Timothy E. Foley, Scranton, Pa., for Universal.
Oldrich Foucek, III, Allentown, Pa., for Speedspace.
MEMORANDUM AND ORDER
CONABOY, District Judge.
On May 30, 1980, this Court entered an order which granted summary judgment in favor of Defendant Speedspace Corporation, and which dismissed Plaintiff's complaint against Speedspace. On June 9, 1980, Plaintiff filed a motion to vacate the May 30 Order, and petitioned the court for a rehearing, based on after discovered evidence.
Plaintiff instituted this action against Speedspace to recover for its alleged negligence in the design and construction of a prefabricated structure which was damaged in a fire on June 1, 1976. The building had been purchased from Speedspace in 1970. This lawsuit was filed on June 27, 1979. In the interim period, Speedspace ceased doing business in the Commonwealth of Pennsylvania, and the corporation itself dissolved. A certificate of dissolution was filed in California on December 13, 1978. Since California law does not provide a period after the certificate of dissolution is filed during which a dissolved corporation remains amenable to suit, the Court granted Speedspace's motion for summary judgment. Plaintiff filed its suit after Speedspace's dissolution date, and the corporation could no longer be sued.

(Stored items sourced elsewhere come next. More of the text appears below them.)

/-! ## Arithmetic (R150, R151, R158, R162) -/

/-- ADD_V_F (R150). -/
def execAddVF (c : Ctl) (t : FT) (sat : Bool) (r : Rnd) (d : Dst) (a b : Src) (s : State) : Host.Outcome State Fault Refusal :=
  issue (.addVF c t sat r d a b) s fun x => fv2 x t d a b (cAdd t sat r)
/-- ADD_S_F (R162). -/
def execAddSF (c : Ctl) (t : FT) (sat : Bool) (r : Rnd) (d : Dst) (a b : Src) (s : State) : Host.Outcome State Fault Refusal :=
  issue (.addSF c t sat r d a b) s fun x => fu2 x t d a b (cAdd t sat r)
/-- SUB_V_F (R150). -/
def execSubVF (c : Ctl) (t : FT) (sat : Bool) (r : Rnd) (d : Dst) (a b : Src) (s : State) : Host.Outcome State Fault Refusal :=
  issue (.subVF c t sat r d a b) s fun x => fv2 x t d a b (cSub t sat r)
/-- SUB_S_F (R162). -/
def execSubSF (c : Ctl) (t : FT) (sat : Bool) (r : Rnd) (d : Dst) (a b : Src) (s : State) : Host.Outcome State Fault Refusal :=
  issue (.subSF c t sat r d a b) s fun x => fu2 x t d a b (cSub t sat r)
/-- MUL_V_F (R150). -/
def execMulVF (c : Ctl) (t : FT) (sat : Bool) (r : Rnd) (d : Dst) (a b : Src) (s : State) : Host.Outcome State Fault Refusal :=
  issue (.mulVF c t sat r d a b) s fun x => fv2 x t d a b (cMul t sat r)
/-- MUL_S_F (R162). -/
def execMulSF (c : Ctl) (t : FT) (sat : Bool) (r : Rnd) (d : Dst) (a b : Src) (s : State) : Host.Outcome State Fault Refusal :=
  issue (.mulSF c t sat r d a b) s fun x => fu2 x t d a b (cMul t sat r)
/-- FMA_V (R150). -/
def execFmaV (c : Ctl) (t : FT) (sat : Bool) (r : Rnd) (d : Dst) (a b e : Src) (s : State) : Host.Outcome State Fault Refusal :=
  issue (.fmaV c t sat r d a b e) s fun x => fv3 x t d a b e (cFma t sat r)
/-- FMA_S (R162). -/
def execFmaS (c : Ctl) (t : FT) (sat : Bool) (r : Rnd) (d : Dst) (a b e : Src) (s : State) : Host.Outcome State Fault Refusal :=
  issue (.fmaS c t sat r d a b e) s fun x => fu3 x t d a b e (cFma t sat r)
/-- DIV_V_F (R158). -/
def execDivVF (c : Ctl) (t : FT) (r : Rnd) (d : Dst) (a b : Src) (s : State) : Host.Outcome State Fault Refusal :=
  issue (.divVF c t r d a b) s fun x => fv2 x t d a b (cDiv t r)
/-- DIV_S_F (R162). -/
def execDivSF (c : Ctl) (t : FT) (r : Rnd) (d : Dst) (a b : Src) (s : State) : Host.Outcome State Fault Refusal :=
  issue (.divSF c t r d a b) s fun x => fu2 x t d a b (cDiv t r)
/-- RCP_V (R158). -/
def execRcpV (c : Ctl) (t : FT) (r : Rnd) (d : Dst) (a : Src) (s : State) : Host.Outcome State Fault Refusal :=
  issue (.rcpV c t r d a) s fun x => fv1 x t d a (cRcp t r)
/-- RCP_S (R162). -/
def execRcpS (c : Ctl) (t : FT) (r : Rnd) (d : Dst) (a : Src) (s : State) : Host.Outcome State Fault Refusal :=
  issue (.rcpS c t r d a) s fun x => fu1 x t d a (cRcp t r)
/-- SQRT_V (R158). -/
def execSqrtV (c : Ctl) (t : FT) (r : Rnd) (d : Dst) (a : Src) (s : State) : Host.Outcome State Fault Refusal :=
  issue (.sqrtV c t r d a) s fun x => fv1 x t d a (cSqrt t r)
/-- SQRT_S (R162). -/
def execSqrtS (c : Ctl) (t : FT) (r : Rnd) (d : Dst) (a : Src) (s : State) : Host.Outcome State Fault Refusal :=
  issue (.sqrtS c t r d a) s fun x => fu1 x t d a (cSqrt t r)
/-- RND_V (R157). -/
def execRndV (c : Ctl) (t : FT) (r : Rnd) (d : Dst) (a : Src) (s : State) : Host.Outcome State Fault Refusal :=
  issue (.rndV c t r d a) s fun x => fv1 x t d a (cRnd t r)
/-- EX2 (R159, R160). -/
def execEx2 (c : Ctl) (half : Bool) (d : Dst) (a : Src) (s : State) : Host.Outcome State Fault Refusal :=
  issue (.ex2 c half d a) s fun x => fv1 x (halfT half) d a (cFun fEx2 half)
/-- LG2 (R159, R160). -/
def execLg2 (c : Ctl) (half : Bool) (d : Dst) (a : Src) (s : State) : Host.Outcome State Fault Refusal :=
  issue (.lg2 c half d a) s fun x => fv1 x (halfT half) d a (cFun fLg2 half)
/-- SINPI (R159, R160). -/
def execSinpi (c : Ctl) (half : Bool) (d : Dst) (a : Src) (s : State) : Host.Outcome State Fault Refusal :=
  issue (.sinpi c half d a) s fun x => fv1 x (halfT half) d a (cFun fSinpi half)
/-- COSPI (R159, R160). -/
def execCospi (c : Ctl) (half : Bool) (d : Dst) (a : Src) (s : State) : Host.Outcome State Fault Refusal :=
  issue (.cospi c half d a) s fun x => fv1 x (halfT half) d a (cFun fCospi half)
/-- DOT_V (R161). -/
def execDotV (c : Ctl) (bf : Bool) (r : Rnd) (d : Dst) (a b e : Src) (s : State) : Host.Outcome State Fault Refusal :=
  issue (.dotV c bf r d a b e) s fun x => fv3 x .f32 d a b e (cDot bf r)

/-! ## Minimum, maximum, sign, compare, class (R152-R156) -/

/-- MIN_V_F (R152). -/
def execMinVF (c : Ctl) (t : FT) (d : Dst) (a b : Src) (s : State) : Host.Outcome State Fault Refusal :=
  issue (.minVF c t d a b) s fun x => fv2 x t d a b (cPick false false t)
/-- MIN_S_F (R162). -/
def execMinSF (c : Ctl) (t : FT) (d : Dst) (a b : Src) (s : State) : Host.Outcome State Fault Refusal :=
  issue (.minSF c t d a b) s fun x => fu2 x t d a b (cPick false false t)
/-- MAX_V_F (R152). -/
def execMaxVF (c : Ctl) (t : FT) (d : Dst) (a b : Src) (s : State) : Host.Outcome State Fault Refusal :=
  issue (.maxVF c t d a b) s fun x => fv2 x t d a b (cPick true false t)
/-- MAX_S_F (R162). -/
def execMaxSF (c : Ctl) (t : FT) (d : Dst) (a b : Src) (s : State) : Host.Outcome State Fault Refusal :=
  issue (.maxSF c t d a b) s fun x => fu2 x t d a b (cPick true false t)
/-- MINNUM_V (R152). -/
def execMinnumV (c : Ctl) (t : FT) (d : Dst) (a b : Src) (s : State) : Host.Outcome State Fault Refusal :=
  issue (.minnumV c t d a b) s fun x => fv2 x t d a b (cPick false true t)
/-- MINNUM_S (R162). -/
def execMinnumS (c : Ctl) (t : FT) (d : Dst) (a b : Src) (s : State) : Host.Outcome State Fault Refusal :=
  issue (.minnumS c t d a b) s fun x => fu2 x t d a b (cPick false true t)
/-- MAXNUM_V (R152). -/
def execMaxnumV (c : Ctl) (t : FT) (d : Dst) (a b : Src) (s : State) : Host.Outcome State Fault Refusal :=
  issue (.maxnumV c t d a b) s fun x => fv2 x t d a b (cPick true true t)
/-- MAXNUM_S (R162). -/
def execMaxnumS (c : Ctl) (t : FT) (d : Dst) (a b : Src) (s : State) : Host.Outcome State Fault Refusal :=
  issue (.maxnumS c t d a b) s fun x => fu2 x t d a b (cPick true true t)
/-- ABS_V_F (R153). -/
def execAbsVF (c : Ctl) (t : FT) (d : Dst) (a : Src) (s : State) : Host.Outcome State Fault Refusal :=
  issue (.absVF c t d a) s fun x => fv1 x t d a (cAbs t)
/-- ABS_S_F (R162). -/
def execAbsSF (c : Ctl) (t : FT) (d : Dst) (a : Src) (s : State) : Host.Outcome State Fault Refusal :=
  issue (.absSF c t d a) s fun x => fu1 x t d a (cAbs t)
/-- NEG_V_F (R153). -/
def execNegVF (c : Ctl) (t : FT) (d : Dst) (a : Src) (s : State) : Host.Outcome State Fault Refusal :=
  issue (.negVF c t d a) s fun x => fv1 x t d a (cNeg t)
/-- NEG_S_F (R162). -/
def execNegSF (c : Ctl) (t : FT) (d : Dst) (a : Src) (s : State) : Host.Outcome State Fault Refusal :=
  issue (.negSF c t d a) s fun x => fu1 x t d a (cNeg t)
/-- COPYSIGN_V (R153). -/
def execCopysignV (c : Ctl) (t : FT) (d : Dst) (a b : Src) (s : State) : Host.Outcome State Fault Refusal :=
  issue (.copysignV c t d a b) s fun x => fv2 x t d a b (cCopysign t)
/-- COPYSIGN_S (R162). -/
def execCopysignS (c : Ctl) (t : FT) (d : Dst) (a b : Src) (s : State) : Host.Outcome State Fault Refusal :=
  issue (.copysignS c t d a b) s fun x => fu2 x t d a b (cCopysign t)

/-- A varying float compare: a trapping lane writes neither predicate (R148). -/
def resCmpF (x : Ctx) (cmb : Cmb) (pd pc : Nat) (f : Nat → Bool × FpExc) : Res :=
  let rs := (laneList x.e).map fun l => (l, f l)
  let bad := maskOf fun l => rs.any fun p => p.1 == l && trapped x p.2.2
  { s := x.withGroup ((putCmp x.g (x.e &&& ~~~bad) cmb pd pc fun l => rs.any fun p => p.1 == l && p.2.1).raiseFp
      (rs.foldl (fun e p => e ||| p.2.2) 0#5)), flts := [{ cls := .fpTrap, lanes := bad }] }

/-- CMP_V_F (R154). -/
def execCmpVF (c : Ctl) (ty : Bool) (cond : FCond) (cmb : Cmb) (pd pc : Nat) (a b : Src) (s : State) : Host.Outcome State Fault Refusal :=
  issue (.cmpVF c ty cond cmb pd pc a b) s fun x =>
    let t : FT := if ty then .f64 else .f32
    resCmpF x cmb pd pc fun l => cCmp t cond (x.fV t a l) (x.fV t b l)
/-- CMP_V_F16 (R154). -/
def execCmpVF16 (c : Ctl) (ty : Bool) (cond : FCond) (cmb : Cmb) (pd pc : Nat) (a b : Src) (s : State) : Host.Outcome State Fault Refusal :=
  issue (.cmpVF16 c ty cond cmb pd pc a b) s fun x =>
    let t : FT := if ty then .bf16 else .f16
    resCmpF x cmb pd pc fun l => cCmp t cond (x.fV t a l) (x.fV t b l)
/-- CMP_S_F (R162): one result for the state, written in every lane of the mask. -/
def execCmpSF (c : Ctl) (ty : Bool) (cond : FCond) (cmb : Cmb) (pd pc : Nat) (a b : Src) (s : State) : Host.Outcome State Fault Refusal :=
  issue (.cmpSF c ty cond cmb pd pc a b) s fun x =>
    let t : FT := if ty then .f64 else .f32
    let r := cCmp t cond (x.fU t a) (x.fU t b)
    resCmpF x cmb pd pc fun _ => r
/-- CLASS (R156). -/
def execClassV (c : Ctl) (t : FT) (p : Nat) (a : Src) (k : BitVec 10) (s : State) : Host.Outcome State Fault Refusal :=
  issue (.classV c t p a k) s fun x =>
    { s := x.withGroup (x.g.setP p x.e fun l => k.getLsbD ((fmtT t).classOf (x.fV t a l))) }

/-! ## Packed narrow (R163-R166) -/

/-- An instruction that names a format register: ILLEGAL_OP on the whole mask where it is not valid (R84, R143). -/
def withFmt (x : Ctx) (fm : BitVec 2) (f : Fmt → Res) : Res :=
  match fmtOfWord (x.st.getFmt fm.toNat) with
  | some y => f y
  | none => resFault x .illegalOp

Plaintiff now claims to have discovered evidence that the Speedspace Corporation was not dissolved, but was in fact consolidated with the Potlatch Corporation. Plaintiffs aver that Speedspace was an affiliate of Potlatch, and that Potlatch may therefore be amenable to suit even though Speedspace, the wholly owned and controlled subsidiary cannot be sued. Plaintiffs petition the court to reconsider the Order of May 30, and allow the full nature of the relationship between Potlatch and Speedspace to be explored.
F.R.Civ.P. 60(b)(2) allows a judgment to be opened when the Court has been presented with after discovered evidence. Plaintiff characterizes the discovery of a possible parent-subsidiary relationship between Potlatch and Speedspace as newly discovered evidence. This will only be found to be a justification for reopening the prior judgment if the evidence newly offered will affect the outcome of the issue. Trans Mississippi Corporation v. United States, 494 F.2d 770 (5th Cir. 1974).
In the case at bar, the fact that Potlatch may be a parent corporation does not change the fact that Speedspace itself is no longer in existence and is not amenable to suit. The propriety of the summary judgment issued in favor of Speedspace Corporation as an entity is not changed.
If there does exist a legal relationship between Potlatch and Speedspace which would make Potlatch liable for Speedspace's negligence this can be explored by the filing of a motion to amend the complaint to name Potlatch as a Defendant. The re-institution of the original complaint against Speedspace, a non-entity for the purpose of suit will not accomplish this result.
Plaintiffs' Motion to Vacate and Petition for Reconsideration will therefore be denied.